Баба-яга своей чернавке ни в чем не препятствовала. Лежала себе на печи, да и лежала. За день если раз спустится – уже много.
И вот сегодня как раз спустилась. Крутя кривым длинным носом, старуха прошамкала:
– Чую, чую дух бесовскый… Гостенечки ко мне пожаловать собираютса, незваны да непрошены…
У Василисы что-то екнуло внутри. Здесь, в дремучей чаще, она чувствовала себя в безопасности… да только не в полной.
– Што, девка, боишса? – ощерилась беззубым ртом баба-яга. – Не бойса-та раньше времени. Не Кашшей то. Ему суды ходу нет, не пушшу.
– А кто же там, баушка? – пролепетала Василиса, глядя в щелочку.
– Да вот сама шшас увидиш… Он вон уже, на опушке, шшас покажетса…
Василиса приникла к мутному оконцу, поморгала, а потом нахмурилась. Из-за деревьев вышел незнакомый ей сутулый дед в белой шубе. В одной руке он держал палку, в другой – плетку-семихвостку. Замерз совсем, видать – посинел весь, в бороде сосульки висят.
– Да он же босой!.. – ахнула Василиса, приглядевшись. – Кто это, баушка?
– То ли не распознала? – крякнула баба-яга. – Лучше гляди, девка, лучше. То ж Карачун, леший старый.
Вот теперь Василисе и вправду стало страшно.
Карачун обвел древнюю чащу злющим взглядом. Вот она – граница его владений. Дальше – вотчина сводного брата, Студенца. Туда Карачуну хода нет… ну как нет… если очень восхочется, то есть, но только в другое время. Сейчас Студенец зело на Карачуна сердит, шагу к себе ступить не дозволит.
Но ему туда и не надо. Он уже почти пришел. Тяжело опираясь на палку, Карачун бороздил сугробы, проваливался на каждом шагу и нюхал, нюхал воздух. Взятый далеко в болотах след привел его сюда – и здесь он заканчивается.
– Люты морозы, глубоки снеги… – бормотал Карачун себе под нос. – Люты морозы, глубоки снеги…
Бродил-искал Карачун уже давно, долго. Устал, притомился. Насколько уж способен устать зимний дух-буранник. Поиски эти выводили его из себя, бесили до умопомрачения, хотелось уж бросить все, да вернуться домой, в берлогу.

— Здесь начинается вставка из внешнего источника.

/-- R402, R407, R429 to R431, R434, R529: a sensor's change shows at once with its event; the end of the paper or an open cover
tears the RECEIPT that prints. AUX pulls, holds, releases and turns off; an overcurrent raises the fault of its bridge; and the
end of the brake in HELD releases every bridge. -/
def Obligations.SensorsAndBridges : Prop :=
  (∀ (k : Sensor) (l : Bool) (s : State), s.awake = true → s.bank 3 = true →
    (u8 (s.beadD 0x0884 [0, 0, 2, 0]) 1).testBit (sensorBit k) = true →
    s.flag (sensorFld k) ≠ (l == (u8 (s.beadD 0x0884 [0, 0, 2, 0]) 0).testBit (sensorBit k)) →
    exec (.sensorChange k l) s =
      .next (s.sensorSet k (l == (u8 (s.beadD 0x0884 [0, 0, 2, 0]) 0).testBit (sensorBit k)))) ∧
  (∀ (k : Sensor) (a : Bool) (s : State),
    let f := match k with
      | .nearEnd => FEED.EVT_NEAR_END
      | .paper => if a then FEED.EVT_PAPER_IN else FEED.EVT_PAPER_OUT
      | .cover => if a then FEED.EVT_COVER_CLOSED else FEED.EVT_COVER_OPEN
    ∃ x : State, x.rd (sensorFld k) = bit a ∧ x.flag f = true ∧
      x.rd VEC.PENDING_PENDING = (s.rodVec .feed).rd VEC.PENDING_PENDING ∧
      Safety.only [sensorFld k, f, VEC.PENDING_PENDING] s x ∧
      (k = .nearEnd → s.sensorSet k a = x) ∧ (k = .paper → a = true → s.sensorSet k a = x.settle) ∧
      (k = .paper → a = false → s.feed.tag = none → s.sensorSet k a = (x.tear 10).settle) ∧
      (k = .cover → a = true →
        s.sensorSet k a = ({ x with cut := { s.cut with needHome := true } } : State).settle) ∧
      (k = .cover → a = false → s.feed.tag = none → (∀ j ∈ s.print.jobs, j.stage ≠ .out) →
        (s.cutDriving = false → s.cut.tag = none → s.sensorSet k a = (x.tear 10).settle) ∧
        ((s.cutDriving = true ∨ s.cut.tag ≠ none) → s.sensorSet k a = (((x.tear 10).cutEnd 2).cutBrake .stay).settle))) ∧
  (∀ (w : Word) (s : State), Safety.takes s .feed →
    ∃ x y : State, exec (.auxOn w) s = .next x ∧ exec (.auxOff w) s = .next y ∧ x.rd FEED.AUX_ON = 1 ∧ y.rd FEED.AUX_ON = 0 ∧
      x.rd FEED.AUX_HOLD_PCT = clampNat 10 100 (field w 8 8) ∧ y.rd FEED.AUX_HOLD_PCT = clampNat 10 100 (field w 8 8) ∧
      (s.auxUsed = true → s.auxDriving = false → s.boot.brake = 0 → x.feed.aux = .pull ∧ x.feed.hb = s.feed.hb.set 3 .high) ∧
      (s.auxUsed = true → s.auxDriving = true → y.feed.aux = .release ∧ y.feed.hb = s.feed.hb.set 3 .low) ∧
      (s.auxUsed = false ∨ s.auxDriving = true ∨ s.boot.brake ≠ 0 → x.feed = s.feed) ∧
      (s.auxUsed = false ∨ s.auxDriving = false → y.feed = s.feed) ∧
      Safety.only [FEED.AUX_ON, FEED.AUX_HOLD_PCT]
        { s.idleRestart with feed := { s.feed with aux := x.feed.aux, hb := x.feed.hb } } x ∧
      Safety.only [FEED.AUX_ON, FEED.AUX_HOLD_PCT]
        { s.idleRestart with feed := { s.feed with aux := y.feed.aux, hb := y.feed.hb } } y) ∧
  (∀ s : State, s.awake = true → s.feed.aux = .pull → exec .auxPullEnd s =
    .next { s with feed := { s.feed with aux := .hold, hb := s.feed.hb.set 3 .pwm } }) ∧
  (∀ s : State, s.awake = true → s.feed.aux = .release → exec .auxRelease s =
    .next { s with feed := { s.feed with aux := .off, hb := s.feed.hb.set 3 .z } }) ∧
  (∀ (b : Fin 6) (s : State), s.awake = true →
    exec (.bridgeOcp b) s = .next (s.raise (if b.val < 4 then 0x0820 else 0x0920) 0 b.val).settle) ∧
  ∀ s : State, s.awake = true → s.rd CORE.HELD_STAT_BRAKE = 1 →
    ∃ x : State, exec .heldBrakeEnd s = .next x.settle ∧ x.rd CORE.HELD_STAT_BRAKE = 0 ∧ x.feed.hb = [.z, .z, .z, .z] ∧
      x.cut.hb = [.z, .z] ∧
      x.rd FEED.STAT_STATE = (if s.rd FEED.STAT_STATE = 6 then (if s.feedMoving then 2 else 0) else s.rd FEED.STAT_STATE) ∧
      Safety.only [CORE.HELD_STAT_BRAKE, FEED.STAT_STATE]
        { s with boot := { s.boot with brake := 0 },
                 feed := { s.feed with hb := [.z, .z, .z, .z], aux := .off, onBrake := false }, cut := { s.cut with hb := [.z, .z] } } x

/-- R432 to R437, R440: CUT and HOME start the blade; the far switch, PARTIAL_MS or a jam brakes it and it returns; at HOME it
is braked, and the brake's end ends the sequence; too many reversals, a conflict of the switches and a timeout each end it
with their fault and cause. The timing takes only values whose sum is at most 400 ms. -/
def Obligations.CutSequence : Prop :=
  (∀ (tag : Fin 64) (s : State) (c : Cmd), s.cmd? tag = some c → c.op = 0x90 → c.started = false → s.running = true →
    s.ready .cut = true → s.firstIn tag .cut = true → s.cut.tag = none →
    exec (.cut tag) s = .next ((s.start tag).cutStart tag false (c.p0.testBit 0) true).settle) ∧
  (∀ (tag : Fin 64) (s : State) (c : Cmd), s.cmd? tag = some c → c.op = 0x91 → c.started = false → s.running = true →
    s.ready .loop = true → s.rd FEED.STAT_COVER = 1 → s.hasCause .cut = false → s.firstIn tag .cut = true → s.cut.tag = none →
    s.cutDriving = false → s.boot.brake = 0 →
    (s.rd CUT.STAT_HOME = 0 → exec (.home tag) s = .next ((s.start tag).cutStart tag false false false).settle) ∧
    (s.rd CUT.STAT_HOME = 1 → s.rd CUT.STAT_END = 0 →
      ∃ x : State, exec (.home tag) s = .next ((x.homed).cutEnd 0).settle ∧
        x = { s.start tag with cut := { s.cut with tag := some (tag : Nat), receipt := false, isCut := false, reversals := 0,
                                                   since := s.clock } })) ∧
  (∀ (s : State) (t : Nat) (r p c : Bool),
    let x := s.cutStart t r p c
    x.rd CUT.STAT_STATE = (if c && s.flag CUT.STAT_HOME then 1 else 4) ∧ x.cut.tag = some t ∧ x.cut.receipt = r ∧
    x.cut.partialCut = p ∧ x.cut.isCut = c ∧ x.cut.reversals = 0 ∧ x.cut.since = s.clock ∧
    (x.cut.hb = [.low, .pwm] ∨ x.cut.hb = [.pwm, .low]) ∧ x.cmds = s.cmds ∧ Safety.sameBytes s x) ∧
  (∀ (h e : Bool) (s : State), s.awake = true → s.bank 3 = true →
    let act := u8 (s.beadD 0x0900 []) 1
    exec (.cutSwitch h e) s = .next (s.cutSwitches (h == act.testBit 0) (e == act.testBit 1))) ∧
  (∀ (h e : Bool) (s : State), ∃ x : State, x.rd CUT.STAT_HOME = bit h ∧ x.rd CUT.STAT_END = bit e ∧
    Safety.only [CUT.STAT_HOME, CUT.STAT_END] { s with cut := { s.cut with left := x.cut.left } } x ∧
    (s.rd CUT.STAT_STATE = 1 → e = true → s.cut.partialCut = false → s.cutSwitches h e = (x.cutBrake .back).settle) ∧
    (s.rd CUT.STAT_STATE = 1 → (e = false ∨ s.cut.partialCut = true) → s.cutSwitches h e = x.settle) ∧
    (s.rd CUT.STAT_STATE = 3 → h = true → s.cut.jammed = false → s.cutSwitches h e = (x.cutBrake .finish).settle) ∧
    (s.rd CUT.STAT_STATE = 3 → h = true → s.cut.jammed = true → s.cut.reversals ≤ s.rd CUT.JAM_JAM_RETRIES →
      s.cutSwitches h e = (({ x with cut := { x.cut with jammed := false } } : State).cutDrive 1).settle) ∧
    (s.rd CUT.STAT_STATE = 3 → h = true → s.cut.jammed = true → s.rd CUT.JAM_JAM_RETRIES < s.cut.reversals →
      s.cutSwitches h e = (((x.raise 0x0901 0 s.cut.reversals).cutEnd 1).cutBrake .stay).settle) ∧
    (s.rd CUT.STAT_STATE = 4 → h = true → s.cutSwitches h e = (x.cutBrake .finish).settle)) ∧
  (∀ s : State, s.awake = true → s.rd CUT.STAT_HOME = 1 → s.rd CUT.STAT_END = 1 →
    exec .switchConflict s = .next (if s.cutDriving then ((s.raise 0x0902 0 0).cutEnd 4).cutBrake .stay
      else (s.raise 0x0902 0 0).cutEnd 4).settle) ∧
  (∀ s : State, s.awake = true → s.rd CUT.STAT_STATE = 1 →
    ∃ x : State, exec .jam s = .next (x.cutBrake .jamBack).settle ∧ Safety.event CUT.EVT_JAM_REV .cut s x ∧
      Store.get 0 x.led.acc cntJams = Store.get 0 s.led.acc cntJams + 1 ∧
      Safety.only [CUT.EVT_JAM_REV, VEC.PENDING_PENDING]
        { s with cut := { s.cut with jammed := true, reversals := min 255 (s.cut.reversals + 1) }, led := x.led } x) ∧
  (∀ s : State, s.awake = true → s.rd CUT.STAT_STATE = 3 → exec .jam s = .next s.homeFailed.settle) ∧
  (∀ s : State, s.awake = true → s.rd CUT.STAT_STATE = 2 →
    (s.cut.next = .back ∨ s.cut.next = .jamBack → exec .cutBrakeEnd s = .next (s.cutDrive 3).settle) ∧
    (s.cut.next = .stay → exec .cutBrakeEnd s = .next s.cutZ.settle) ∧
    (s.cut.next = .finish → s.cut.thenCut = true → s.rd CUT.STAT_HOME = 1 →
      exec .cutBrakeEnd s = .next (({ s with cut := { s.cut with thenCut := false } } : State).cutDrive 1).settle) ∧
    (s.cut.next = .finish → s.cut.thenCut = false → s.rd CUT.STAT_HOME = 1 → (s.cut.needHome = true ∨ s.cut.isCut = false) →
      exec .cutBrakeEnd s = .next (s.cutZ.homed.cutEnd 0).settle) ∧
    (s.cut.next = .finish → s.cut.thenCut = false → s.cut.needHome = false → s.cut.isCut = true →
      exec .cutBrakeEnd s = .next (s.cutZ.cutEnd 0).settle) ∧
    (s.cut.next = .finish → s.rd CUT.STAT_HOME = 0 → exec .cutBrakeEnd s = .next (s.cutZ.cutEnd 0).settle)) ∧
  (∀ s : State, s.awake = true → s.rd CUT.STAT_STATE = 1 → s.cut.partialCut = true → s.cut.left = true →
    exec .partialMsEnd s = .next (s.cutBrake .back).settle) ∧
  (∀ s : State, s.awake = true → (s.rd CUT.STAT_STATE = 3 ∨ s.rd CUT.STAT_STATE = 4) →
    exec .homeTimeout s = .next s.homeFailed.settle) ∧
  (∀ s : State,
    let y := (s.raise 0x0910 0 ((s.clock - s.cut.since) / 1000)).cutEnd 3
    s.homeFailed = ({ y with cut := { y.cut with needHome := false } } : State).cutBrake .stay) ∧
  (∀ (s : State) (n : CutNext), (s.cutBrake n).rd CUT.STAT_STATE = 2 ∧ (s.cutBrake n).cut.hb = [.low, .low] ∧
    (s.cutBrake n).cut.next = n ∧ (s.cutBrake n).cut.duty = 0 ∧ Safety.sameBytes s (s.cutBrake n)) ∧
  ∀ (w : Word) (s : State), Safety.takes s .cut →
    let e := clampNat 50 300 (field w 0 9)
    let h := clampNat 50 300 (field w 16 9)
    (e + h ≤ 400 → ∃ x : State, exec (.cutTimingWrite w) s = .next x ∧ x.rd CUT.TIMING_END_MS = e ∧ x.rd CUT.TIMING_HOME_MS = h ∧
      Safety.only [CUT.TIMING_END_MS, CUT.TIMING_HOME_MS] s.idleRestart x) ∧
    (400 < e + h → ∃ x : State, exec (.cutTimingWrite w) s = .next x ∧ Safety.event CUT.EVT_REFUSED .cut s x ∧
      Safety.only [CUT.EVT_REFUSED, VEC.PENDING_PENDING] s.idleRestart x)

Но он не бросал. Карачун упорно шел по следу, разыскивал изменницу Василиску, что посмела одурманить Кащея Симтарин-травой. Очень это Карачуна озлило, когда узнал. Сильно пожалел, что охваченный колдовской страстью Кащей не казнил Василиску, а только оборотил в лягушку и выкинул в болото.
Конечно, там Василиске скорей всего тут же и конец пришел. Но что если нет? Что если эта дрянь каким-то образом вывернулась, спаслась от цапель и прочих бед? Вот Карачун и решил убедиться, что проклятущая жаба издохла. Что избавила батюшку Кащея от напасти.
Пока она жива… не будет Кащею спокою.
И не зря решил-то, оказывается. Ох как не зря! Вот он куда след-то привел – аж к логову старшей бабы-яги! Самой древней, самой могучей. Пошла эта тварь против Кащея, выходит, женку его блудную из беды выручила…
Ну значит обеим им не бывать вживе.
Кто другой тут же бы назад повернул, узнав, что сама Буря-яга Василису под защиту взяла. Почти любой из Кащеевых слуг не посмел бы ей вызов бросить. Слишком велика сила этой трухлявой ведьмы.
Но Карачун – не кто другой. Он сам еще подревней будет, чем Буря-яга. Он древен, как земля, как небо.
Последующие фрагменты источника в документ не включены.